Dominating one end of Milan’s Piazza del Duomo, Ettore Rosa’s 15m-tall bronze sculpture Monument to Vittorio Emanuele II (1878-1896) depicts the first king of Italy mounted on a horse as he rallies his troops during the Second Italian War of Independence.

Two climate activists affiliated with the group Ultima Generazione (Last Generation) approached the monument on March 9 holding red canisters attached to pipes and sprayed the statue with bright yellow paint. The activists, who have been identified as a 26-year-old man and 23-year-old woman, were arrested by Carabinieri law enforcement officers shortly after the protest.

Cleaning specialists from the waste disposal agency Amsa, funded by the city of Milan, arrived at the scene less than an hour after the demonstration and attempted to clean the monument using jets of high pressure water, according to reports. Officers were unable to immediately remove the paint.

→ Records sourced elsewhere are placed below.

theorem pshx : Statement (.pshx) := fun _ _ => bytes_bounds _ rfl

theorem pshy : Statement (.pshy) := fun _ _ => bytes_bounds _ rfl

theorem pula : Statement (.pula) := fun _ _ => bytes_bounds _ rfl

theorem pulb : Statement (.pulb) := fun _ _ => bytes_bounds _ rfl

theorem pulc : Statement (.pulc) := fun _ _ => bytes_bounds _ rfl

theorem pulcw : Statement (.pulcw) := fun _ _ => bytes_bounds _ rfl

theorem puld : Statement (.puld) := fun _ _ => bytes_bounds _ rfl

theorem pulx : Statement (.pulx) := fun _ _ => bytes_bounds _ rfl

theorem puly : Statement (.puly) := fun _ _ => bytes_bounds _ rfl

theorem tap : Statement (.tap) := fun _ _ => bytes_bounds _ rfl

theorem tpa : Statement (.tpa) := fun _ _ => bytes_bounds _ rfl

theorem tsx : Statement (.tsx) := fun _ _ => bytes_bounds _ rfl

theorem tsy : Statement (.tsy) := fun _ _ => bytes_bounds _ rfl

theorem txs : Statement (.txs) := fun _ _ => bytes_bounds _ rfl

theorem tys : Statement (.tys) := fun _ _ => bytes_bounds _ rfl

theorem xgdx : Statement (.xgdx) := fun _ _ => bytes_bounds _ rfl

theorem xgdy : Statement (.xgdy) := fun _ _ => bytes_bounds _ rfl

theorem tab : Statement (.tab) := fun _ _ => bytes_bounds _ rfl

theorem tba : Statement (.tba) := fun _ _ => bytes_bounds _ rfl

theorem aba : Statement (.aba) := fun _ _ => bytes_bounds _ rfl

theorem abx : Statement (.abx) := fun _ _ => bytes_bounds _ rfl

theorem aby : Statement (.aby) := fun _ _ => bytes_bounds _ rfl

theorem sba : Statement (.sba) := fun _ _ => bytes_bounds _ rfl

theorem daa : Statement (.daa) := fun _ _ => bytes_bounds _ rfl

theorem inca : Statement (.inca) := fun _ _ => bytes_bounds _ rfl

theorem incb : Statement (.incb) := fun _ _ => bytes_bounds _ rfl

theorem incx : Statement (.incx) := fun _ _ => bytes_bounds _ rfl

theorem incy : Statement (.incy) := fun _ _ => bytes_bounds _ rfl

theorem inx : Statement (.inx) := fun _ _ => bytes_bounds _ rfl

theorem iny : Statement (.iny) := fun _ _ => bytes_bounds _ rfl

theorem ins : Statement (.ins) := fun _ _ => bytes_bounds _ rfl

theorem deca : Statement (.deca) := fun _ _ => bytes_bounds _ rfl

theorem decb : Statement (.decb) := fun _ _ => bytes_bounds _ rfl

theorem decx : Statement (.decx) := fun _ _ => bytes_bounds _ rfl

theorem decy : Statement (.decy) := fun _ _ => bytes_bounds _ rfl

theorem dex : Statement (.dex) := fun _ _ => bytes_bounds _ rfl

theorem dey : Statement (.dey) := fun _ _ => bytes_bounds _ rfl

theorem des : Statement (.des) := fun _ _ => bytes_bounds _ rfl

theorem nega : Statement (.nega) := fun _ _ => bytes_bounds _ rfl

theorem negb : Statement (.negb) := fun _ _ => bytes_bounds _ rfl

theorem negx : Statement (.negx) := fun _ _ => bytes_bounds _ rfl

theorem negy : Statement (.negy) := fun _ _ => bytes_bounds _ rfl

theorem cba : Statement (.cba) := fun _ _ => bytes_bounds _ rfl

theorem tsta : Statement (.tsta) := fun _ _ => bytes_bounds _ rfl

theorem tstb : Statement (.tstb) := fun _ _ => bytes_bounds _ rfl

theorem tstx : Statement (.tstx) := fun _ _ => bytes_bounds _ rfl

theorem tsty : Statement (.tsty) := fun _ _ => bytes_bounds _ rfl

theorem coma : Statement (.coma) := fun _ _ => bytes_bounds _ rfl

theorem comb : Statement (.comb) := fun _ _ => bytes_bounds _ rfl

theorem comx : Statement (.comx) := fun _ _ => bytes_bounds _ rfl

theorem comy : Statement (.comy) := fun _ _ => bytes_bounds _ rfl

theorem clc : Statement (.clc) := fun _ _ => bytes_bounds _ rfl

theorem cli : Statement (.cli) := fun _ _ => bytes_bounds _ rfl

theorem clv : Statement (.clv) := fun _ _ => bytes_bounds _ rfl

theorem sec : Statement (.sec) := fun _ _ => bytes_bounds _ rfl

theorem sei : Statement (.sei) := fun _ _ => bytes_bounds _ rfl

theorem sev : Statement (.sev) := fun _ _ => bytes_bounds _ rfl

theorem asla : Statement (.asla) := fun _ _ => bytes_bounds _ rfl

theorem aslb : Statement (.aslb) := fun _ _ => bytes_bounds _ rfl

theorem asld : Statement (.asld) := fun _ _ => bytes_bounds _ rfl

theorem aslx : Statement (.aslx) := fun _ _ => bytes_bounds _ rfl

theorem asly : Statement (.asly) := fun _ _ => bytes_bounds _ rfl

theorem asra : Statement (.asra) := fun _ _ => bytes_bounds _ rfl

theorem asrb : Statement (.asrb) := fun _ _ => bytes_bounds _ rfl

theorem asrx : Statement (.asrx) := fun _ _ => bytes_bounds _ rfl

theorem asry : Statement (.asry) := fun _ _ => bytes_bounds _ rfl

theorem lsla : Statement (.lsla) := fun _ _ => bytes_bounds _ rfl

theorem lslb : Statement (.lslb) := fun _ _ => bytes_bounds _ rfl

theorem lsld : Statement (.lsld) := fun _ _ => bytes_bounds _ rfl

theorem lsra : Statement (.lsra) := fun _ _ => bytes_bounds _ rfl

theorem lsrb : Statement (.lsrb) := fun _ _ => bytes_bounds _ rfl

theorem lsrd : Statement (.lsrd) := fun _ _ => bytes_bounds _ rfl

theorem lsrx : Statement (.lsrx) := fun _ _ => bytes_bounds _ rfl

theorem lsry : Statement (.lsry) := fun _ _ => bytes_bounds _ rfl

theorem rola : Statement (.rola) := fun _ _ => bytes_bounds _ rfl

theorem rolb : Statement (.rolb) := fun _ _ => bytes_bounds _ rfl

theorem rolx : Statement (.rolx) := fun _ _ => bytes_bounds _ rfl

theorem roly : Statement (.roly) := fun _ _ => bytes_bounds _ rfl

theorem rora : Statement (.rora) := fun _ _ => bytes_bounds _ rfl

theorem rorb : Statement (.rorb) := fun _ _ => bytes_bounds _ rfl

theorem rorx : Statement (.rorx) := fun _ _ => bytes_bounds _ rfl

theorem rory : Statement (.rory) := fun _ _ => bytes_bounds _ rfl

theorem mul : Statement (.mul) := fun _ _ => bytes_bounds _ rfl

theorem emul : Statement (.emul) := fun _ _ => bytes_bounds _ rfl

theorem emuls : Statement (.emuls) := fun _ _ => bytes_bounds _ rfl

theorem ediv : Statement (.ediv) := fun _ _ => bytes_bounds _ rfl

theorem edivs : Statement (.edivs) := fun _ _ => bytes_bounds _ rfl

theorem fdiv : Statement (.fdiv) := fun _ _ => bytes_bounds _ rfl

theorem idiv : Statement (.idiv) := fun _ _ => bytes_bounds _ rfl

theorem idivs : Statement (.idivs) := fun _ _ => bytes_bounds _ rfl

theorem mem : Statement (.mem) := fun _ _ => bytes_bounds _ rfl

theorem rev : Statement (.rev) := fun _ _ => bytes_bounds _ rfl

theorem revw : Statement (.revw) := fun _ _ => bytes_bounds _ rfl

theorem wav : Statement (.wav) := fun _ _ => bytes_bounds _ rfl

theorem wavr : Statement (.wavr) := fun _ _ => bytes_bounds _ rfl

theorem rtc : Statement (.rtc) := fun _ _ => bytes_bounds _ rfl

theorem rts : Statement (.rts) := fun _ _ => bytes_bounds _ rfl

theorem nop : Statement (.nop) := fun _ _ => bytes_bounds _ rfl

theorem bgnd : Statement (.bgnd) := fun _ _ => bytes_bounds _ rfl

theorem swi : Statement (.swi) := fun _ _ => bytes_bounds _ rfl

theorem rti : Statement (.rti) := fun _ _ => bytes_bounds _ rfl

theorem wai : Statement (.wai) := fun _ _ => bytes_bounds _ rfl

theorem stop : Statement (.stop) := fun _ _ => bytes_bounds _ rfl

end Sys2Proof.Laws.EncodedLength
end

A report sent last week by the superintendent of archaeology, fine arts and landscapes of Milan to the Italian ministry of culture concluded that the decision of the city council to use large quantities of water to remove the paint “was inappropriate and certainly ineffective”. Local journal Il Giorno claims that Amsa’s cleanup efforts “appear to have set the paintwork even more permanently.”

Milan Mayor Giuseppe Sala told reporters Friday that his administration does not employ the specialized personnel necessary for the cleaning of the statue and will therefore launch a call for tenders to appoint an external restorer. “I do not believe it [the climate activists] didn’t know they were using non-removable paint,” Sala said. told reporters. Sala added that the city council could take civil action against the protesters.

A council spokesman said The arts journal a “complex” restoration project “with scaffolding” will now be required to remove the paint.

Ultima Generazione has staged many similar protests in Milan in recent months, smearing the facade of La Scala opera house in blue and pink paint in December and covering the base of a famous statue of a protruding middle finger by Maurizio Cattelan with pigment. yellow in January. The paint was successfully removed in both cases.

Ultima Generazione denied intentionally damaging the monument in Piazza del Duomo. “We used the exact same paint as in the other cases, and like the other cases, we had no intention of [permanently] damaging the work,” Ultima Generazione told the Italian news site fanpage.

Meanwhile, the Italian government last week approved a bill that would impose tougher penalties on protesters who target heritage. Under the new law, anyone who damages works of art or monuments could face fines ranging from €20,000 to €60,000; the law also provides for fines of €10,000 to €40,000 for those who damage heritage sites.